The Lincoln and Helena ranger districts on the Helena National Forest are considering changing their methods for assessing elk hiding cover after losing logging lawsuits that alleged the federal agency wasn’t in compliance with its own standards.
While those lawsuits did have an impact on the Forest Service discussion, evolving conditions on the ground — wildfires, the mountain pine beetle epidemic, private land ownership and road densities — also contributed to the need for changes in measuring just how secure elk are on the landscape, especially during hunting season, according to Lincoln District Ranger Amber Kamps.
“Does this reduce elk hiding cover? It certainly does not,” Kamps said. “This is just a way to measure it to determine how much (hiding cover) you have, how it would be impacted by our actions, and how to analyze those.”
Pat Shanley, a Lincoln Ranger District wildlife biologist, noted that other forests — the Gallatin, Beaverhead/Deerlodge and Custer — also are looking at changing the definition of elk security within their forest plans.
The federal Forest Service, which manages the habitat, is working closely with state wildlife biologists, who manage the elk, to come up with a standard acceptable to all based on the best possible science.

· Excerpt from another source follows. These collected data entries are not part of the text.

/-- S1: an IRQ is taken before the instruction. -/
theorem test_irq_taken : ranTo (cpu |> unmasked |> withIrq |> withHandlers |> code [0xEA]) (fun t =>
      t.peek 0x01FD == some 0x80 && t.peek 0x01FC == some 0x00 && t.peek 0x01FB == some 0x20 && t.p.i && t.sp == 0xFA &&
      t.pc == 0x9001 && t.cyc == 16) = true := by decide
/-- S2: a masked IRQ is not taken. -/
theorem test_irq_masked : ranTo (cpu |> withIrq |> withHandlers |> code [0xEA]) (fun t =>
      t.pc == 0x8001 && t.cyc == 9) = true := by decide
/-- S3, R310: an NMI from `PC = $8123` with `C` set. -/
theorem test_nmi_taken : ranTo ({ cpu with pc := 0x8123, nmiPending := true, p := { Flags.reset with c := true, i := false } }
      |> withHandlers) (fun t =>
      t.peek 0x01FD == some 0x81 && t.peek 0x01FC == some 0x23 && t.peek 0x01FB == some 0x21 && t.p.i &&
      !t.nmiPending && t.pc == 0xA001) = true := by decide
/-- S4: the NMI goes first. -/
theorem test_nmi_first : ranTo ({ cpu with nmiPending := true } |> unmasked |> withIrq |> withHandlers |> code [0xEA])
      (fun t => t.pc == 0xA001 && t.irqLine && t.cyc == 16) = true := by decide
/-- S6, second step: under `delayed` the poll still sees the `I` from before `CLI`. -/
theorem test_delayed_cli : ranWith delayedParams ({ cpu with iPoll := true } |> unmasked |> withIrq |> withHandlers |>
      code [0xEA]) (fun t => t.pc == 0x8001 && !t.iPoll) = true := by decide
/-- S8, second step: under `delayed` the IRQ is taken after `SEI`, and the pushed `I` is 1. -/
theorem test_delayed_sei : ranWith delayedParams ({ cpu with pc := 0x8001, iPoll := false } |> withIrq |> withHandlers)
      (fun t => t.pc == 0x9001 && t.peek 0x01FB == some 0x24) = true := by decide
/-- S11: a pending NMI comes before a `BRK`, which is not fetched. -/
theorem test_nmi_before_brk : ranTo ({ cpu with nmiPending := true } |> withHandlers |> code [0x00, 0xEA]) (fun t =>
      t.pc == 0xA001 && t.peek 0x01FB == some 0x24 && t.cyc == 16) = true := by decide
/-- S12: a halted CPU does nothing, even with an NMI pending. -/
theorem test_halted : stepReport params { cpu with halted := true, nmiPending := true } =
    (.halted, { cpu with halted := true, nmiPending := true }) := by decide
/-- S13: the dummy read of `STA $2000,X` would be at `$2007`. -/
theorem test_refused_dummy : refusedWith params ({ cpu with x := 0x07 } |> code [0x9D, 0x00, 0x20])
      .dummyAccessSideEffect = true := by decide
/-- S14: a `JSR` that overwrites its own operand. -/
theorem test_refused_jsr : refusedWith params ({ cpu with pc := 0x01FB } |> code [0x20, 0x00, 0x90])
      .jsrOperandOverwritten = true := by decide
/-- S15: the crossed `SHX` of V143 is refused under `SH_UNSTABLE = refuse`. -/
theorem test_refused_unstable : refusedWith refuseParams ({ cpu with x := 0x05, y := 0x10 } |> code [0x9E, 0xF8, 0x02])
      .unstableOpcode = true := by decide
/-- S15: the uncrossed `SHX` of V142 runs. -/
theorem test_unstable_runs : ranWith refuseParams ({ cpu with x := 0xFF, y := 0x02 } |> code [0x9E, 0x00, 0x06])
      (fun t => t.peek 0x0602 == some 0x07) = true := by decide
/-- S13: the step after a refused one. -/
theorem test_refused_sticky : stepReport params { cpu with refused := true } =
    (.refused .sticky, { cpu with refused := true }) := by decide
/-- R381: an interrupt entry reads `PC`; at `$2002` that has a side effect. -/
theorem test_refused_entry : refusedWith params { cpu with pc := 0x2002, nmiPending := true }
      .dummyAccessSideEffect = true := by decide
/-- S16, second step: the copy of page `$02`, and the stall of 514 cycles after an odd cycle. -/
theorem test_sprite_dma : (let t := spriteDma ({ cpu with oamDma := some 0x02, cyc := 9, stepCycles := 4 } |>
        cell 0x0200 0x5A |> cell 0x02FF 0xA5)
      t.ppu.oam == [(0, 0x5A), (255, 0xA5)] && t.stall == 514) = true := by decide +kernel
/-- S17, second step: from an even cycle it stalls 513 cycles. -/
theorem test_sprite_dma_even : ranTo ({ cpu with a := 0x02, cyc := 10 } |> code [0x8D, 0x14, 0x40])
      (fun t => t.cyc == 527) = true := by decide +kernel
/-- S18: reset, with the vector `$C000`. -/
theorem test_reset : (let t := resetWith params (placeBytes 0xFFFC [0x00, 0xC0]
        { cpu with a := 1, halted := true, refused := true, nmiPending := true, cyc := 99, ram := [(1, 2)] })
      t.pc == 0xC000 && t.a == 0 && t.sp == 0xFD && t.p == Flags.reset && t.cyc == 7 && !t.halted && !t.refused &&
      !t.nmiPending && t.ram == [(1, 2)]) = true := by decide
/-- S19: `ENTRY_PC` instead of the vector. -/
theorem test_reset_entry : (resetWith { params with entryPc := some 0xC000 } (placeBytes 0xFFFC [0x00, 0x80] cpu)).pc =
    0xC000 := by decide
/-- `State.reset` is a reset state: reset leaves it as it is. -/
theorem test_reset_reset : resetWith params State.reset = State.reset := by decide
/-- R334: the work of (241, 1) sets the blank flag, that of (261, 1) clears it; R335: an odd frame ends at dot 339. -/
theorem test_dots : (({ Ppu.reset with scanline := 241, dot := 1 } : Ppu).tick.blank &&
      !({ Ppu.reset with scanline := 261, dot := 1, blank := true } : Ppu).tick.blank &&
      ({ Ppu.reset with scanline := 261, dot := 339, frame := 1 } : Ppu).tick.scanline == 0 &&
      ({ Ppu.reset with scanline := 261, dot := 339, frame := 2 } : Ppu).tick.dot == 340) = true := by decide
/-- R374, R333: the first status read after reset gives 0 in the three flags. -/
theorem test_status_after_reset : (busRead 0x2002 cpu).1 = statusByte false false false (Config.openBus 0) ∧
    ∀ low : Byte, (statusByte false false false low).toNat < 32 :=
  ⟨rfl, by decide⟩
/-- S20: the blank flag with the NMI output enabled latches an NMI in that cycle. -/
theorem test_blank_nmi : ranTo ({ cpu with ppu := { Ppu.reset with scanline := 241, dot := 0, ctrl := 0x80 } } |>
      code [0xEA]) (fun t => t.nmiPending && t.nmiPrev && t.ppu.blank && t.ppu.dot == 6) = true := by decide
/-- S21: the first four of the nine reads of buttons `%00001001`, bit 0. -/
theorem test_controller : (let s := busWrite 0x4016 0 (busWrite 0x4016 1 (cpu.setButtons 0x09))
      s.pad.bit && !(padReads 1 s).pad.bit && !(padReads 2 s).pad.bit && (padReads 3 s).pad.bit &&
      !(padReads 7 s).pad.bit && (padReads 8 s).pad.bit) = true := by decide
/-- R346: five serial writes of `%01010` to `$8000` commit `control`. -/
theorem test_mapper : (let c : Cart := { Cart.blank with mapper := .shiftRegister }
      let d := ((((c.mapperWrite 0x8000 0).mapperWrite 0x8000 1).mapperWrite 0x8000 0).mapperWrite 0x8000 1).mapperWrite
        0x8000 0
      d.control == 0x0A && d.count == 0 && d.mirroringMode == .vertical && d.prgMode == 2 &&
      (d.mapperWrite 0x8000 0x80).control == 0x0E) = true := by decide
/-- S27 (its body short), S28, S29, S30. -/
theorem test_load_failures : (
      loadFails ([0x4E, 0x45, 0x53, 0x1A, 0x02, 0x00, 0x10, 0x00] ++ [0, 0, 0, 0, 0, 0, 0, 0]) .truncatedBody &&
      loadFails ([0x4E, 0x45, 0x53, 0x1B, 0x01, 0x01, 0x00, 0x00] ++ [0, 0, 0, 0, 0, 0, 0, 0]) .badMagic &&
      loadFails ([0x4E, 0x45, 0x53, 0x1A, 0x01, 0x01, 0x40, 0x00] ++ [0, 0, 0, 0, 0, 0, 0, 0]) .unsupportedMapper &&
      loadFails ([0x4E, 0x45, 0x53, 0x1A, 0x00, 0x01, 0x00, 0x00] ++ [0, 0, 0, 0, 0, 0, 0, 0]) .noProgramBanks) = true := by
  decide
/-- S24, S25, S26: the header's mirroring. -/
theorem test_header_mirroring : (headerMirroring 0x00 == .horizontal && headerMirroring 0x01 == .vertical &&
      headerMirroring 0x19 == .fourScreen) = true := by decide
/-- R336: the 4-step sequence takes about 29,830 CPU cycles, so not yet 28,998; the 5-step one raises no interrupt. -/
theorem test_frame_interrupt : (!({ Apu.reset with frameTicks := 14498 } : Apu).tick.frameIrq &&
      !({ Apu.reset with frameTicks := 15330, fiveStep := true } : Apu).tick.frameIrq) = true := by decide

“The court rulings pushed us into a corner with elk herd units, which is the whole area where an elk may be in the course of a year, including on private land. Incorporating the private land put us over the edge,” Shanley said. “Our standard was being interpreted in a manner it was never intended.”
He noted that the strict, legal interpretation meant that not only were they not in compliance with elk hiding cover standards on the litigated logging proposals, they probably weren’t in compliance in other areas too.

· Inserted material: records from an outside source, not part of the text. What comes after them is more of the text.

-- ==== Sys2Proof/Config.lean ====
section
/-! DEFINITION. What is fixed for the block (the parameters of 00_scope R6 to R11) and the free values (the draws of R19). -/

namespace Sys2Proof.Config

/-- `W`, the word width in bits. "This spec fixes `W = 64`" (00_scope R6; log 4). -/
abbrev W : Nat := 64

/-- `WB = W/8`, the word width in bytes (00_scope R6). -/
abbrev WB : Nat := 8

/-- `NMAX`, the words of a Nat register. "This spec fixes `NMAX = 64`" (00_scope R7; log 4). -/
abbrev NMAX : Nat := 64

/-- `NREG`, the Nat registers n0 to n15 (00_scope R8). -/
abbrev NREG : Nat := 16

/-- `NMOD`, the modulus slots m0 and m1 (00_scope R9). -/
abbrev NMOD : Nat := 2

/-- `NCH`, the choice registers c0 to c3 (00_scope R10). -/
abbrev NCH : Nat := 4

/-- `EMAXB = NMAX * WB`, the largest ELEN (00_scope R11). -/
abbrev EMAXB : Nat := 512

/-- The draws of 00_scope R19: `freeBits width k` is the value of the `k`-th draw when it is `width` bits wide.
It has no body, so nothing can be proved of it but its range: `any_nat(n)` is `freeBits (W*n) k`, `any_word` is
`freeBits W k`, `any_bit` is `freeBits 1 k`. DESIGN CHOICE of form, safe (log 3). -/
opaque freeBits (width k : Nat) : BitVec width

end Sys2Proof.Config
end

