/-- 10_state R118: a step changes a slot only by a reset or by executing a MODLOAD of that slot. -/
def Obligations.SlotsChangeOnlyByModload : Prop :=
  ∀ (s t : State) (k : SlotIx), step s = .next t → t.M k ≠ s.M k →
    s.resetsNext = true ∨ (s.engineNext = true ∧ ∃ a, decodeCommand s.pend = .ok (.modload k a))

/-- The invariant holds at reset. -/
def Obligations.InvariantHoldsAtReset : Prop := State.reset.Inv

/-- Every step, from every state that meets it, keeps the invariant: slots hold a modulus with its constants or are
empty, choices are 0 or ONES, ELEN is legal, the fault record is consistent, a pending command is checked and not done,
and the block is reset while `rst` is high (10_state R112 to R121, R127; 60_exceptions R601, R603; 70 R701). -/
def Obligations.EveryStepKeepsTheInvariant : Prop := ∀ s t : State, s.Inv → step s = .next t → t.Inv

/-- 60_exceptions R601, R611, R612: from a state that meets the invariant no step stops, and the engine's step of a
pending command raises no fault, clears BUSY and sets DONE. -/
def Obligations.IssuedCommandsComplete : Prop :=
  ∀ s : State, s.Inv →
    (∃ t, step s = .next t) ∧
    (s.busy = true → ∃ t, engineStep s = .next t ∧ t.busy = false ∧ t.done = true ∧ t.fault = s.fault ∧
      t.faultCode = s.faultCode ∧ t.faultAddr = s.faultAddr ∧ t.faultData = s.faultData)

/-- 60_exceptions R602, 00_scope R25, R402: what is public after a step depends only on what was public before, except
in a step that executes MODLOAD, MODINV or GCD (which make values public, or write OKF): two states that differ in secrets only step to two that do. -/
def Obligations.PublicStateIgnoresSecrets : Prop :=
  ∀ s t s' t' : State, PublicEq s t →
    (s.engineNext = true → ∀ i, decodeCommand s.pend = .ok i → writesOkf i = false) →
    step s = .next s' → step t = .next t' → PublicEq s' t'

/-- 70_reset_and_hazards R731, row by row: a command's cycle count is the same in two states, and for any two choices of
its registers, that agree on the numbers of its row: for MODLOAD the length of its operand and the resulting length and
bit length of the slot, for MODEXP the modulus length and ELEN, and so on; CAND and COR depend on nothing; MODINV and GCD
have no bound. That the old length of the destination is not among the numbers of the rows of SELECT and MOV is the
model's choice, log 7. So, but for these two, it is the same where all that is public agrees. It is at least 1. -/
def Obligations.CyclesDependOnPublicSizes : Prop :=
  (∀ (i : Instr) (s : State), 1 ≤ cycles i s) ∧
  (∀ (s t : State) (d a b d' a' b' : NatIx) (k k' : SlotIx) (c ka kb c' ka' kb' : ChoiceIx),
    ((s.N a).len = (t.N a').len → ∀ u v, exec (.modload k a) s = .next u → exec (.modload k' a') t = .next v →
      (u.M k).len = (v.M k').len → (u.M k).bits = (v.M k').bits →
      cycles (.modload k a) s = cycles (.modload k' a') t) ∧
    ((s.N d).len = (t.N d').len → (s.M k).len = (t.M k').len → cycles (.expand d k) s = cycles (.expand d' k') t) ∧
    ((s.N a).len = (t.N a').len →
      ∀ p ∈ [(Instr.mov d a, Instr.mov d' a'), (.iszero c a, .iszero c' a'), (.isone c a, .isone c' a'),
        (.isodd c a, .isodd c' a')], cycles p.1 s = cycles p.2 t) ∧
    ((s.N a).len = (t.N a').len → (s.N b).len = (t.N b').len →
      ∀ p ∈ [(Instr.addc d a b, Instr.addc d' a' b'), (.subb d a b, .subb d' a' b'),
        (.select d c a b, .select d' c' a' b'), (.equal c a b, .equal c' a' b')], cycles p.1 s = cycles p.2 t) ∧
    ((s.M k).len = (t.M k').len →
      ∀ p ∈ [(Instr.modadd d a b k, Instr.modadd d' a' b' k'), (.modsub d a b k, .modsub d' a' b' k'),
        (.montmul d a b k, .montmul d' a' b' k'), (.tomont d a k, .tomont d' a' k'),
        (.frommont d a k, .frommont d' a' k'), (.modmul d a b k, .modmul d' a' b' k'),
        (.isminusone c a k, .isminusone c' a' k')], cycles p.1 s = cycles p.2 t) ∧
    ((s.M k).len = (t.M k').len → s.elen = t.elen → cycles (.modexp d a b k) s = cycles (.modexp d' a' b' k') t) ∧
    ((s.M k).len = (t.M k').len → s.eshort = t.eshort → cycles (.modexps d a k) s = cycles (.modexps d' a' k') t) ∧
    cycles (.cand c ka kb) s = cycles (.cand c' ka' kb') t ∧ cycles (.cor c ka kb) s = cycles (.cor c' ka' kb') t) ∧
  (∀ (i : Instr) (s t : State), PublicEq s t →
    (∀ k a, i = .modload k a → bitlen (s.N a).val = bitlen (t.N a).val) →
    (∀ d a k, i ≠ .modinv d a k) → (∀ d a b, i ≠ .gcd d a b) → cycles i s = cycles i t)

/-- 20_memory R205: byte `b[j]` of a buffer of L bytes lands in word `(L-1-j) div WB` at the bits from
`8*((L-1-j) mod WB)` up, and the reverse conversion gives the buffer back. -/
def Obligations.BufferBytesLandInTheirWords : Prop :=
  ∀ b : List (BitVec 8),
    (∀ (j : Nat) (h : j < b.length),
      (wordAt (bufferValue b) ((b.length - 1 - j) / WB)).extractLsb' (8 * ((b.length - 1 - j) % WB)) 8 = b[j]) ∧
    bytesOf b.length (bufferValue b) = b
end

Mike Garrity, executive director of the Alliance for the Wild Rockies, has successfully sued the Helena and other national forests to stop logging projects based on their not meeting the elk hiding cover standard.
Even without knowing what the proposed standard will be, he’s skeptical as to whether it will create better elk habitat and hiding cover.
“I think it’s something the hunting community deserves to know about,” Garrity said. “Why can’t they just follow their standard? This seems to be typical of the Forest Service — they can’t follow their rule so they decide to change it.
“I think they just want to do more clear cutting in elk habitat.”
Helena Forest officials started talking more than a year ago with the other eastern forests in Montana where elk are prevalent, as well as with FWP, to look at the basic hiding cover need — whether the landscape can conceal 90 percent of an elk from a hunter or other predator that’s 200 feet away.
They currently decide whether that standard is being met in two ways, noted Denise Pengeroth, a wildlife biologist with the Helena forest. They can use satellite imagery for aerial views, and determine if the canopy cover hits the 50 percent or more standard.
The other way is for two people to take a “cover board” or fake elk cutout into the field and literally set it up to check whether 90 percent is hidden from 200 feet away.
“The standards now are a reflection of what was at play in the ’70s and ’80s; the concepts are still new but we want to use information that’s more up to date,” Pengeroth said. “This method that we are trying to move toward is a method that predates the mountain pine beetle outbreak but is still a tool we can use.”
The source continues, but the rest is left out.